** WHAT TO DO **
Copy every line of the data that contains the string "nslots".

** PROVIDED RECORDS **
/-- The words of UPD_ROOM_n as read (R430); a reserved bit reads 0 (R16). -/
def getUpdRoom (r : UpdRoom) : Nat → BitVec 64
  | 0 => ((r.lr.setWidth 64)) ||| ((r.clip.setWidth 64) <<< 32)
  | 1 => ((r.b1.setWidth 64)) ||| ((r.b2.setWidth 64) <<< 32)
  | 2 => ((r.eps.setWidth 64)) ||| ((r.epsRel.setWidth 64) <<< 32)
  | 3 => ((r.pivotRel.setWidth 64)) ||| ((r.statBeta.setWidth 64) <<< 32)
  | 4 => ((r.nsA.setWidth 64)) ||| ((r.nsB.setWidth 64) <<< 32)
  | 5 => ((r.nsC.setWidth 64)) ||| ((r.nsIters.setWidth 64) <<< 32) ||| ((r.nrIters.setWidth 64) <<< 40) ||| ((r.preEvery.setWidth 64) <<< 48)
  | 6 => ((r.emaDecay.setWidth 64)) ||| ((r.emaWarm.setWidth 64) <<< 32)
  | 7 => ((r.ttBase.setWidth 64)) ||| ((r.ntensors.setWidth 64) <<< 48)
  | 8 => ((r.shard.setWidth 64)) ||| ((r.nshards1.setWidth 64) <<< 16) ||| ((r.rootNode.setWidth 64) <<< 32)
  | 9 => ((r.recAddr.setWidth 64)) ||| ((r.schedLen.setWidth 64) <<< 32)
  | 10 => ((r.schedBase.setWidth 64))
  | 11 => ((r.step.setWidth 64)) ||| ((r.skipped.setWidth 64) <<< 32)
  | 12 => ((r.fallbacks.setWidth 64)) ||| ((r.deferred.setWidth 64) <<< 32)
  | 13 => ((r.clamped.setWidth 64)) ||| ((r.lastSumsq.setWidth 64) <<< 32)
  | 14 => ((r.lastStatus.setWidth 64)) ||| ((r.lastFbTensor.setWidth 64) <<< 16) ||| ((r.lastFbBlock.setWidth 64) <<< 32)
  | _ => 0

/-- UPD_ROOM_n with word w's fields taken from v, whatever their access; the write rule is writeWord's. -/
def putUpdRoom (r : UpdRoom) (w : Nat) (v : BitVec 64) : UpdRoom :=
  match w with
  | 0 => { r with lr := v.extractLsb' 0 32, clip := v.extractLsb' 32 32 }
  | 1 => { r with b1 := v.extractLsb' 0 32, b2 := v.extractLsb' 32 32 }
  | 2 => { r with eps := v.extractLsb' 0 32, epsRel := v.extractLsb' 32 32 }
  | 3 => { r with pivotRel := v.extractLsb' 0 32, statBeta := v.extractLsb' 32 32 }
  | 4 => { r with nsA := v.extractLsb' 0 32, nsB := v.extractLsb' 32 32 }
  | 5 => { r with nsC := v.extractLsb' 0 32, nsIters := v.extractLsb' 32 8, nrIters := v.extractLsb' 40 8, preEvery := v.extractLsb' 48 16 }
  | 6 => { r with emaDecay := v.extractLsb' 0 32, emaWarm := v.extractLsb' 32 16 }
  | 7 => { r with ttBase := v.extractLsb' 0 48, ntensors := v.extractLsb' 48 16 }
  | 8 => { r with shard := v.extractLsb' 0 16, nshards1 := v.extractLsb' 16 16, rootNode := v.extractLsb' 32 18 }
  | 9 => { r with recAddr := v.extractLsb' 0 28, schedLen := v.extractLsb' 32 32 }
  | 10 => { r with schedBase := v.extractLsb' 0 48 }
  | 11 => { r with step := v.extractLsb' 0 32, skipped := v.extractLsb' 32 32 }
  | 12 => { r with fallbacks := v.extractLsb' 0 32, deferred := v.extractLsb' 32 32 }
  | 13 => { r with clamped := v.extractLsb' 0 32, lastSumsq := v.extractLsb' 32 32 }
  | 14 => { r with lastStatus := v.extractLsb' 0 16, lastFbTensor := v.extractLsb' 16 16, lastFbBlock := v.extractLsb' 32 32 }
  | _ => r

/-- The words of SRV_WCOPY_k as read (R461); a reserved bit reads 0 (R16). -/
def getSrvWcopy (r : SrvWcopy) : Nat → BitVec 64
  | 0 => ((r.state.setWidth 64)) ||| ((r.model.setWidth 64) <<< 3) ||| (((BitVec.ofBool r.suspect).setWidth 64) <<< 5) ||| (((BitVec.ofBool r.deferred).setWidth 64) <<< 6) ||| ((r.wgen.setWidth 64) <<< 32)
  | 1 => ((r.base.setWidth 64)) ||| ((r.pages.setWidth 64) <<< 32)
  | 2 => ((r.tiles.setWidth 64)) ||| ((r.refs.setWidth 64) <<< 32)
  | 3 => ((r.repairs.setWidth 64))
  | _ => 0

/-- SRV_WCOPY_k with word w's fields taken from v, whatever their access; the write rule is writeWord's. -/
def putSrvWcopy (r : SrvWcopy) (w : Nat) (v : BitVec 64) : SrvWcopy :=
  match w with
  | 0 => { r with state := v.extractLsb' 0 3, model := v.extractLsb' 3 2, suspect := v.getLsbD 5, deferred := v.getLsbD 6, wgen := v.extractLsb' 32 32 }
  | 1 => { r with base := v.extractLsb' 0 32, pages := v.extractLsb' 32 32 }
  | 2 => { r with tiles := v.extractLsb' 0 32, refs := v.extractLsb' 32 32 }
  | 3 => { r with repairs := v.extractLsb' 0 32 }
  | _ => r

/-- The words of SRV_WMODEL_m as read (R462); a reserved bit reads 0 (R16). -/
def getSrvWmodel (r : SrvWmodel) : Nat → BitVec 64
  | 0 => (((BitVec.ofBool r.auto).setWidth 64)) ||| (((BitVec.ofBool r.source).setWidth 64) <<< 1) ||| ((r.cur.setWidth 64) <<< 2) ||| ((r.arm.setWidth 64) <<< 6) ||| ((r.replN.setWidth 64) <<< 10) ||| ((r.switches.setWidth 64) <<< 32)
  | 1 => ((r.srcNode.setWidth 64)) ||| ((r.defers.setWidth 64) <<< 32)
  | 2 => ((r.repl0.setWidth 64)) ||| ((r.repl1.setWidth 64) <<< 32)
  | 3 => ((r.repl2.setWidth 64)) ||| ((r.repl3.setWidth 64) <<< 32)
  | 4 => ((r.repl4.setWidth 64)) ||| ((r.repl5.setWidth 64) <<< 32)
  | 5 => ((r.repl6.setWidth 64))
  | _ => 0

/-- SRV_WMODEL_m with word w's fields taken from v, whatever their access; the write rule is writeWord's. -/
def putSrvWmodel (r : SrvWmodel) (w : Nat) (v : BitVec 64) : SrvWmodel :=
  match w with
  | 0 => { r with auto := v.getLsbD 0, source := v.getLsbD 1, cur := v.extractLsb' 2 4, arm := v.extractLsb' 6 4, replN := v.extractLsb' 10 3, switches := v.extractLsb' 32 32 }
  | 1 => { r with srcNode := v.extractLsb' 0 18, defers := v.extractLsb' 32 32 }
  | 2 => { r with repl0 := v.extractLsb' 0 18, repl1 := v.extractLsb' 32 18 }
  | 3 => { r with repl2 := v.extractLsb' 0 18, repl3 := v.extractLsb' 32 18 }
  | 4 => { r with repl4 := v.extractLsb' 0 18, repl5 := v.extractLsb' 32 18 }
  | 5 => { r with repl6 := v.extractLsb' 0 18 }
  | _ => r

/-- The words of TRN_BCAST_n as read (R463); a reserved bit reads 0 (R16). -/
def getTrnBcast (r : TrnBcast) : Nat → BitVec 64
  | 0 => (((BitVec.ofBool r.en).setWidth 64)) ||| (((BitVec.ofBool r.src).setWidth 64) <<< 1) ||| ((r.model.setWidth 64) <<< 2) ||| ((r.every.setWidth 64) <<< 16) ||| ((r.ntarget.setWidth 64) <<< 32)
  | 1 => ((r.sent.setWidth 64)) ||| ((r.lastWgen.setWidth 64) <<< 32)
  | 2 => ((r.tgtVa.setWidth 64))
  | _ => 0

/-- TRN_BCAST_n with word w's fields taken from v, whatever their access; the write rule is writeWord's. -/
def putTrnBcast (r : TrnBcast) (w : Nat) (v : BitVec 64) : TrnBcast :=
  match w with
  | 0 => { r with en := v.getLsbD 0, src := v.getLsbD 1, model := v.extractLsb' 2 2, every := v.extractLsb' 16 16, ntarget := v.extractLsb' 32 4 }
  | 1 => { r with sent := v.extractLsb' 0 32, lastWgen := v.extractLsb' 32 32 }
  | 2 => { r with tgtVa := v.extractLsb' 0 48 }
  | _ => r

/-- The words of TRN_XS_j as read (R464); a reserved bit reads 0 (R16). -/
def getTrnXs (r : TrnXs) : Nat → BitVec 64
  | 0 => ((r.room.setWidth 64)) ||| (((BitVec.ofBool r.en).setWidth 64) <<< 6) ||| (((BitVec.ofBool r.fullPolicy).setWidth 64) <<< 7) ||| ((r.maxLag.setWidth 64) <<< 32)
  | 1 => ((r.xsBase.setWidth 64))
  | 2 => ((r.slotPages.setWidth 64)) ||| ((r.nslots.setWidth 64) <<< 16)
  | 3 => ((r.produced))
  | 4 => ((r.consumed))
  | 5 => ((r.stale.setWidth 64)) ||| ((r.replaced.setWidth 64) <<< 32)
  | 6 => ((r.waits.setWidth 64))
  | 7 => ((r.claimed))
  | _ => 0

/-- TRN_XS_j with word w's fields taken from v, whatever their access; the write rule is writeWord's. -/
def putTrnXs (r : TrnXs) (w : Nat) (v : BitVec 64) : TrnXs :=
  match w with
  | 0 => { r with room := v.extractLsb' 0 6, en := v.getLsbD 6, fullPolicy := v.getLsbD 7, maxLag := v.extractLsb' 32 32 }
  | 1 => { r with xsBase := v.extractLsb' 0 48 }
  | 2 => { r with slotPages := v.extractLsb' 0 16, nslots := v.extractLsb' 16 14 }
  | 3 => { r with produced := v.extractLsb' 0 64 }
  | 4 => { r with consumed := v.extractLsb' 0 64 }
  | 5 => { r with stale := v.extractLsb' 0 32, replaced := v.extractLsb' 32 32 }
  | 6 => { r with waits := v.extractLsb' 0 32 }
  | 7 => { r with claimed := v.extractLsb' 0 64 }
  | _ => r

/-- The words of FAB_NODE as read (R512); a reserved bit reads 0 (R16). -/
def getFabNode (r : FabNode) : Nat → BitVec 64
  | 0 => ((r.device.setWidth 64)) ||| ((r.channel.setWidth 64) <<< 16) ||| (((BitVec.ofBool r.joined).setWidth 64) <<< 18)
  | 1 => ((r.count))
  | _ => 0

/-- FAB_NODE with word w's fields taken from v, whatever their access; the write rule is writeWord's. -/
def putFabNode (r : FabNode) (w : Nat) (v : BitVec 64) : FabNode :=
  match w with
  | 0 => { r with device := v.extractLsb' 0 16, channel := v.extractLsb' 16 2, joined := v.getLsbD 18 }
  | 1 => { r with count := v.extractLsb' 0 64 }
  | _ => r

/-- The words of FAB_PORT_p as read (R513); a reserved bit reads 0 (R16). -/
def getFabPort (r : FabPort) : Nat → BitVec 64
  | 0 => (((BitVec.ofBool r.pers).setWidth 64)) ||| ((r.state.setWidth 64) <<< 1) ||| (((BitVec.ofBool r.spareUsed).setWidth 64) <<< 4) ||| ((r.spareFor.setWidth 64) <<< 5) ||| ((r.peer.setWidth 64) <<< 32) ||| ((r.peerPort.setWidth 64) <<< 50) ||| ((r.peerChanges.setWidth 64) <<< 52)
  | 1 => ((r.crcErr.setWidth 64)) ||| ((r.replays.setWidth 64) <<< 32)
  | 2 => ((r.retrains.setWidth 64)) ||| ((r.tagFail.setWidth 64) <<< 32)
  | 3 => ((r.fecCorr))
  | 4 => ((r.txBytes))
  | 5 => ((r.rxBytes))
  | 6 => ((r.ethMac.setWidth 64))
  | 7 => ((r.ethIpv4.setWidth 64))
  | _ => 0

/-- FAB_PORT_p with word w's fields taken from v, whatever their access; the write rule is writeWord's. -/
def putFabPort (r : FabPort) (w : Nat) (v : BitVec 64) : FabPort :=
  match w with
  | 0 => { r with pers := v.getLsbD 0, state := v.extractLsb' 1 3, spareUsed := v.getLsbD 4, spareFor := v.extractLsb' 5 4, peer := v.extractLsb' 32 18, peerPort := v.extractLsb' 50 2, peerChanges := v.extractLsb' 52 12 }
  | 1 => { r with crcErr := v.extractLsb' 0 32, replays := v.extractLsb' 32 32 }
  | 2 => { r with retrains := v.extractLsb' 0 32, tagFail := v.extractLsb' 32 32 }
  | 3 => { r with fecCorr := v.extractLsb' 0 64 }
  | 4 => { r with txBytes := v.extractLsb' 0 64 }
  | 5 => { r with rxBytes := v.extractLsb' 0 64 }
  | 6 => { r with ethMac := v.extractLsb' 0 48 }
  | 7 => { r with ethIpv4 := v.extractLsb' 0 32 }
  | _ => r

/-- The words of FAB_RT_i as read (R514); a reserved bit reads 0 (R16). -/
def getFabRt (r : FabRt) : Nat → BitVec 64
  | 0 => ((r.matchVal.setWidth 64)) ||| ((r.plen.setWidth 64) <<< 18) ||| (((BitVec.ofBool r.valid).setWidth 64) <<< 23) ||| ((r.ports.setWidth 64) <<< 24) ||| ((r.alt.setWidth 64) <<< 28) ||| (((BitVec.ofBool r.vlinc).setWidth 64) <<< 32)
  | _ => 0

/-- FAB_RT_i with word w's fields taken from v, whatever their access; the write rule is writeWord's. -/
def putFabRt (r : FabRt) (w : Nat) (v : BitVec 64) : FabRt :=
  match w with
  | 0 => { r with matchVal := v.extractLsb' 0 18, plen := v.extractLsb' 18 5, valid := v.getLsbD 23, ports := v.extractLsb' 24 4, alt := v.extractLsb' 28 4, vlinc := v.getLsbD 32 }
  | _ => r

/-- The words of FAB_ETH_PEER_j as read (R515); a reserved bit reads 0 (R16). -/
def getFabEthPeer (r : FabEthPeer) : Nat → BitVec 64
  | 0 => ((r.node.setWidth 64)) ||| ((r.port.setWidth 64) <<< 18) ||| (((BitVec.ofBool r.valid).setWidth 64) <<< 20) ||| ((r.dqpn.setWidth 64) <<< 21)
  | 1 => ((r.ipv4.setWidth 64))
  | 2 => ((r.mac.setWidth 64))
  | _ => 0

** EXPECTED ANSWER **
  | 2 => ((r.slotPages.setWidth 64)) ||| ((r.nslots.setWidth 64) <<< 16)
  | 2 => { r with slotPages := v.extractLsb' 0 16, nslots := v.extractLsb' 16 14 }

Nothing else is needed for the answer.